You're such a comedian! You didn't even do a dodgy calculation for that did you?
"what optimal play has to do with anything"
++ Weakly solving chess is about optimal play by both sides: positions that cannot result from optimal play by both sides are not relevant to weakly solving chess.
WRONG!
Positions that cannot result from ONE side playing moves THAT ACHIEVE THE OPTIMAL RESULT are not relevant to weakly solving chess. These moves may be suboptimal (draw instead of win) and the other players moves are restricted only by legality. THAT'S THE DEFINITION OF WEAK SOLUTION, regardless of your long held error.
The 110 draws out of 110 games of the ongoing ICCF WC Finals are examples of optimal play by both sides and constitute at least part of a weak solution of Chess.
What's that? About 5000 positions? Job nearly done then.
Moreover it is redundant, as it shows several strategies to achieve the game-theoretic value instead of the required one.
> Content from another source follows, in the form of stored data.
/-- A channel adopts the state that the board left, and then receives its start state (R214). A LATCHED or WELDED one
stays: only a reset ends that state (R203). -/
def State.adoptFeed (s : State) (f : Nat) : State :=
  let s := s.judgeFeed f
  if (s.feed f).state = .latched ∨ (s.feed f).state = .welded then s.setFeed f { s.feed f with gate := .zero }
  else if s.feedUse f = 0 then s.toFeed f .off .zero
  else if s.goodConditions f then
    let s := s.toFeed f .on .full
    s.raise { ev 0x5502 f with stateCode := 2 }
  else if s.cfg 0x6800 0xA f ≤ s.vgs f then s.feedInrush f .ramp
  else
    let s := s.toFeed f .off .zero
    if s.cfg 0x6800 0x18 f = 1 then (if s.limitsOrdered f then s.feedInrush f .ramp else s) else s.feedOff f

/-- DRIVE_RIGHT_TAKEN (R332, R456): 100 µs after TOKEN_STATE(out) rose. The power-up programs run once the ring join is
past (R453, step 11). -/
def execDriveRightTaken (t : Tick) (samples : List Sample) (s : State) : Host.Outcome State Fault Refusal :=
  s.live t fun s =>
    if s.twin.tokenOut ∧ s.twin.tokenChecked ∧ s.isActive ∧ s.since s.twin.raisedAt (100 * usTicks) then
      let s := (s.applySamples samples).setDriving true s.now
      let s := s.setTwin { s.twin with raisedAt := none }
      let s := ((List.range 24).foldl State.adoptFeed s).startSelector.bridgesLow.setTokens true
      if s.run.ringReady ∧ ¬ s.run.programsRun then s.powerUpPrograms else s
    else s

/-- TWIN_IDENTITY_EXCHANGE (R333): the candidate joins or is EXCLUDED; the active notes its partner, and runs as ACTIVE UNPAIRED with
a candidate whose link did not come up too. The node IDs of a pair differ (R332). -/
def execTwinIdentityExchange (t : Tick) (linkUp : Bool) (partnerNode _partnerPreference partnerLevel : Nat) (s : State) :
    Host.Outcome State Fault Refusal :=
  s.live t fun s =>
    let note (s : State) (st : Nat) : State :=
      ((((s.put 0x1200 3 0 2).put 0x1200 4 0 0xFF).put 0x1200 7 0 partnerLevel).put 0x1200 8 0 partnerNode).putPartner st
    let fits := decide (partnerLevel = s.nat 0x1200 6 0) && decide (partnerNode ≠ s.nat 0x2011 1 0)
    if s.twinState = .syncing ∧ ¬ s.twin.joined then
      if linkUp then
        if fits then (note s 3).setTwin { s.twin with joined := true } else (note s 3).exclude true
      else if s.since s.twin.tryAt secTicks then (s.put 0x1200 3 0 0).exclude true
      else s
    else if s.isActive ∧ ¬ s.testing then
      if linkUp then { note s (if fits then 4 else 8) with twinState := .activeUnpaired }
      else if s.cfg 0x1200 3 0 = 2 then s
      else { s with twinState := .activeUnpaired }
    else s

/-- TWIN_JOIN_RETRY (R333): every 60 s, with the levels at the sideband inputs. -/
def execTwinJoinRetry (pins : At TwinPins) (s : State) : Host.Outcome State Fault Refusal :=
  s.live pins.time fun s =>
    let s := s.seePins pins.brings.present pins.brings.tokenHigh
    if s.twinState = .excluded ∧ s.twin.presence ∧ s.twin.tokenIn ∧ s.since s.twin.tryAt (60 * secTicks) then s.trainLink else s

/-! ### Factory test mode (R326) -/

/-- TEST_KEY: a valid key within 1 ms of the release, with TEST high. -/
def execTestKey (t : Tick) (valid : Bool) (s : State) : Host.Outcome State Fault Refusal :=
  s.live t fun s =>
    if s.run.testWait && valid && decide (s.now ≤ s.run.releasedAt + msTicks) then
      ((s.setRun { s.run with testWait := false }).put 0x8007 1 0 1).raise (ev 0x4708 0)
    else s

/-- TEST_KEY_TIMEOUT: TEST high and no key in time; normal mode, and negotiation goes on. -/
def execTestKeyTimeout (t : Tick) (s : State) : Host.Outcome State Fault Refusal :=
  s.live t fun s =>
    if s.run.testWait && decide (s.run.releasedAt + msTicks ≤ s.now) then
      ((s.setRun { s.run with testWait := false }).raise (ev 0x4707 0)).negotiate
    else s

/-! ### Running in step (R335 to R340) -/

/-- One comparison of an input (R340). -/
def State.judgeInput (s : State) (input : Nat) (outside : Bool) : State :=
  let n := if outside then bget 0 s.twin.outOfWindow input + 1 else 0
  let s := s.setTwin { s.twin with
    outOfWindow := bset s.twin.outOfWindow input n
    insideSince := if outside then s.now else s.twin.insideSince }
  if s.twinState = .inStep ∧ n = 16 then
    { (s.put 0x1200 0x10 0 input).raise { ev 0x8104 0 with second := input } with twinState := .suspect }
  else s

/-- TWIN_SAMPLE_RECEIVE: the standby runs on the active's conversion and compares it with its own. -/
def execTwinSampleReceive (t : Tick) (received own : Sample) (s : State) : Host.Outcome State Fault Refusal :=
  s.live t fun s =>
    if s.standby ∧ s.twinState ≠ .detached ∧ s.cfg 0x1200 3 0 = 2 then
      let s := s.applySample received
      match s.compareSamples received own with
      | some (input, outside) => s.judgeInput input outside
      | none => s
    else s

/-- PLAUSIBILITY_RESTORED (R340): 10 s inside every window. The active hears it as the partner's new state. -/
def execPlausibilityRestored (t : Tick) (s : State) : Host.Outcome State Fault Refusal :=
  s.live t fun s =>
    if s.twin.insideSince + 10 * secTicks ≤ s.now then
      if s.twinState = .suspect then { s with twinState := .inStep }
      else if s.twinState = .active ∧ s.cfg 0x1200 2 0 = 6 then s.putPartner 5
      else s
    else s

/-- TURN_CRC_COMPARE (R336, R351), within 1 µs of the end of the turn. -/
def execTurnCrcCompare (t : Tick) (partnerCrc : Nat) (s : State) : Host.Outcome State Fault Refusal :=
  s.live t fun s =>
    if s.standby ∧ s.twin.joined then
      if partnerCrc = s.twin.crc then s.setTwin { s.twin with agreed := s.twin.agreed + 1 }
      else
        let s := s.setTwin { s.twin with agreed := 0 }
        if s.twinState = .inStep ∨ s.twinState = .suspect then s.standbyDiverges (s.now / usTicks - 1) else s
    else s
You correctly point out that not only is 5000 positions a bit short of a full weak solution, only a fraction of the positions can be in one, because they diverge. While a weak solution has to include the 20 positions after white's first move in the white strategy, it only has one move in the white strategy. To be more precise, if there are games where both players diverge between them, at least one of them is worthless to a weak solution. (eg no weak solution contains 1. d4 Nf6, 1. d4 d5, 1. e4 c5 and 1. e4 e5).